Я шел в суд и видел яркий солнечный свет, блеск слишком горячий, чтобы он мог действовать успокоительно; на улицах смешение красок, словно в испорченном калейдоскопе: желтой, зеленой, синей, ослепительно белой; коричневое обнаженное плечо; повозка с красной занавеской, запряженная волом; отряд туземной пехоты, марширующей по улице, — темные головы, пыльные зашнурованные ботинки; туземный полисмен в темном узком мундире, подпоясанный лакированным поясом; он посмотрел на меня своими восточными печальными глазами, словно душа его бесконечно страдала от непредвиденного… как это называется?., а ва тар — воплощение. В тени одинокого дерева во дворе суда крестьяне, призванные по делу избиения, сидели живописной группой, напоминая хромолитографию лагеря в книге о путешествии по Востоку. Не хватало только неизбежных клубов дыма на переднем плане да вьючных животных, пасущихся поодаль. Сзади поднималась желтая стена, отражая солнечный свет. В зале суда было темно и, казалось, более просторно. В тусклом свете высоко под потолком вращались пунки. Между рядами незанятых скамей кое-где виднелась задрапированная фигура человека, неподвижного, словно погруженного в благочестивые размышления, — человека, казавшегося карликом в этих голых стенах. Потерпевший, тучный, шоколадного цвета человек с ярко-желтым значком касты над переносицей, сидел напыщенный и неподвижный; только ноздри его раздувались да глаза сверкали в полумраке.

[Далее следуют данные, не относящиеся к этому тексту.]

theorem enterListen (h : q.account = a) (p : PortId) (r : Profile) : OffLink a (q.enterListen p r) := by
  unfold Port.enterListen
  split
  · exact goFromListen (q := { q.leave with state := .listen, tie := 0 }) h p r
  · exact ⟨h, nofun⟩

/-! ### The exchange (R9, R10, R14 to R17, R19 to R21) -/

theorem resolve (h : q.account = a) (p : PortId) (r : Profile) : OffLink a (q.resolve p r).port := by
  unfold Port.resolve
  split
  · split
    · exact enterStalled h _
    · split
      · exact enterTrain (q := { q with tie := 0 }) h _ _
      · exact enterStalled h _
      · unfold Port.tied
        dsimp only
        split
        · exact enterStalled (q := { q with tie := q.tie + 1 }) h _
        · exact enterOffer (q := { q with tie := q.tie + 1 }) h p r
  · exact enterStalled h _

theorem afterAck (h : OffLink a q) (w : PageWord) : OffLink a (q.afterAck w) := by
  unfold Port.afterAck
  split
  · exact h
  · split
    · split <;> exact h
    · exact h

theorem acceptPage (h : OffLink a q) (p : PortId) (r : Profile) (w : PageWord) :
    OffLink a (q.acceptPage p r w).port := by
  have hp : OffLink a ((q.takeAck w).takePage w) := by
    rw [takePage_eq, takeAck_eq]
    exact h.afterAck w
  unfold Port.acceptPage
  dsimp only
  split
  · exact resolve hp.1 p r
  · exact hp

theorem completeOffer (h : q.account = a) (p : PortId) (r : Profile) : OffLink a (q.completeOffer p r).port := by
  unfold Port.completeOffer
  split
  · exact enterExtend h
  · exact resolve h p r

theorem accept (h : OffLink a q) (p : PortId) (r : Profile) (w : PartnerWord) : OffLink a (q.accept p r w).port := by
  unfold Port.accept
  split
  · unfold Port.acceptOffer
    dsimp only
    split
    · refine completeOffer ?_ p r
      exact h.1
    · exact h
  · unfold Port.pageInOffer
    split
    · exact h
    · split
      · exact (enterExtend h.1).acceptPage p r _
      · exact resolve h.1 p r
  · exact enterOffer h.1 p r
  · exact h.acceptPage p r _
  · exact h

theorem hear (h : OffLink a q) (p : PortId) (r : Profile) (w : PartnerWord) : OffLink a (q.hear p r w).port := by
  have hc (x : PartnerWord × Nat) : OffLink a { q with candidate := some x } := h
  unfold Port.hear
  split
  · split
    · split
      · split
        · split
          · exact (hc _).accept p r w
          · exact h
        · exact h
      · exact h
    · exact h
  · exact h

/-! ### Training (R27, R31) -/

theorem trainingFailure (h : q.account = a) (r : Profile) (c : Speed) : OffLink a (q.trainingFailure r c).port := by
  unfold Port.trainingFailure
  dsimp only
  split
  · split
    · exact enterStalled (q := q.countFailure c) h _
    · exact ⟨h, nofun⟩
  · exact enterHoldoff (q := q.countFailure c) h r

end Port.OffLink

/-! ### The moves -/

namespace Moved.Counted

variable {q : Port}

theorem quiet (q : Port) : (quiet q).Counted q := .inl ⟨rfl, .rfl⟩

/-- A move of a port with no link that makes none. -/
theorem of_offLink {m : Moved} (hq : q.state ≠ .up) (hm : m.port.OffLink q.account) : m.Counted q :=
  .inl ⟨hm.1, fun h => absurd h hm.2, fun h => absurd h hq⟩

/-- A move that leaves the link state, the flags and what is counted of links. -/
theorem of_same {m : Moved} (ha : m.port.account = q.account) (hs : m.port.state = q.state) : m.Counted q :=
  .inl ⟨ha, by rw [hs]⟩

/-- A LINK_DOWN: the record keeps what it records, in another link state (R44). -/
theorem of_down {m : Moved} (hq : q.state = .up) {c : DownCause} (hm : m.port.OffLink (q.recordDown c).account)
    (he : .linkDown c ∈ m.events) : m.Counted q := .inr ⟨hq, hm.2, c, hm.1, he⟩

theorem energyOn (p : PortId) (r : Profile) (q : Port) : (Machine.quiet (q.energyOn p r)).Counted q := by
  unfold Port.energyOn
  dsimp only
  split
  · next hs => exact of_offLink (by simp [hs]) (.goFromListen rfl p r)
  · exact of_same rfl rfl
  all_goals exact of_same rfl rfl

theorem energyOff (p : PortId) (r : Profile) (q : Port) : (Machine.quiet (q.energyOff p r)).Counted q := by
  have hl (hs : q.state ≠ .up) : (Machine.quiet (Port.enterListen p r { q with energy := false })).Counted q :=
    of_offLink hs (.enterListen rfl p r)
  unfold Port.energyOff
  dsimp only
  split
  case h_3 hs | h_4 hs | h_5 hs => exact hl (by simp [hs])
  all_goals exact of_same rfl rfl

theorem hear (p : PortId) (r : Profile) (w : PartnerWord) (q : Port) : (q.hear p r w).Counted q := by
  by_cases hu : q.state = .up
  · have : q.hear p r w = Machine.quiet q := by simp [Port.hear, hu]
    rw [this]
    exact .quiet q
  · exact of_offLink hu (Port.OffLink.hear ⟨rfl, hu⟩ p r w)

theorem failTraining (r : Profile) (q : Port) : (q.failTraining r).Counted q := by
  unfold Port.failTraining
  split
  · next hs _ => exact of_offLink (by simp [hs]) (.trainingFailure rfl r _)
  · exact .quiet q

theorem trainingExpired (r : Profile) (q : Port) : (q.trainingExpired r).Counted q := by
  unfold Port.trainingExpired
  split
  · exact failTraining r q
  · exact .quiet q

theorem loseSignal (r : Profile) (q : Port) : (q.loseSignal r).Counted q := by
  unfold Port.loseSignal
  split
  · next hu => exact of_down hu (.enterHoldoff rfl r) (.head _)
  · exact .quiet q

theorem marginDrop (hu : q.state = .up) (r : Profile) (c : Speed) : (q.marginDrop r c).Counted q :=
  of_down hu (.trainingFailure (q := q.recordDown .margin) rfl r c) (.head _)

theorem exchangeExpired (r : Profile) (q : Port) : (q.exchangeExpired r).Counted q := by
  unfold Port.exchangeExpired
  split
  · next hs => exact of_offLink (by rcases hs.2 with e | e <;> simp [e]) (.enterHoldoff rfl r)
  · exact .quiet q

theorem holdoffEnded (p : PortId) (r : Profile) (q : Port) : (Machine.quiet (q.holdoffEnded p r)).Counted q := by
  unfold Port.holdoffEnded
  split
  · next hs => exact of_offLink (by simp [hs.2]) (.enterListen rfl p r)
  · exact .quiet q

theorem absenceExpired (p : PortId) (r : Profile) (q : Port) : (Machine.quiet (q.absenceExpired p r)).Counted q := by
  unfold Port.absenceExpired
  split
  · split
    case h_2 hs => exact of_offLink (by simp [hs]) (.enterListen (q := q.clearMemory) rfl p r)
    all_goals exact of_same rfl rfl
  · exact .quiet q

theorem enable (p : PortId) (r : Profile) (q : Port) : (Machine.quiet (q.enable p r)).Counted q := by
  unfold Port.enable
  split
  · next hs => exact of_offLink (by simp [hs]) (.enterListen rfl p r)
  · exact of_same rfl rfl

theorem disable (q : Port) : q.disable.Counted q := by
  unfold Port.disable
  split
  case h_1 | h_2 => exact of_same rfl rfl
  case h_3 hu => exact of_down hu (.enterDisabled rfl) (.head _)
  all_goals
    next hs => exact of_offLink (by simp [hs]) (.enterDisabled rfl)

Брайерли тяжело опустился на стул; вид у него был изнуренный, как будто он провел всю ночь без сна. Благочестивый шкипер парусного судна, казалось, был возбужден и смущенно ерзал, словно сдерживал желание встать и призвать нас к молитве и раскаянию. Лицо председателя, бледное, под аккуратно зачесанными волосами, походило на лицо тяжело больного, которого умыли, причесали и усадили на постели, подперев подушками. Он отстранил вазу с цветами — пурпурный букет с несколькими розовыми цветочками на длинных стеблях — и, взяв обеими руками лист голубой бумаги, пробежал его глазами, оперся локтями о край стола и стал читать вслух ровным голосом, четко и равнодушно.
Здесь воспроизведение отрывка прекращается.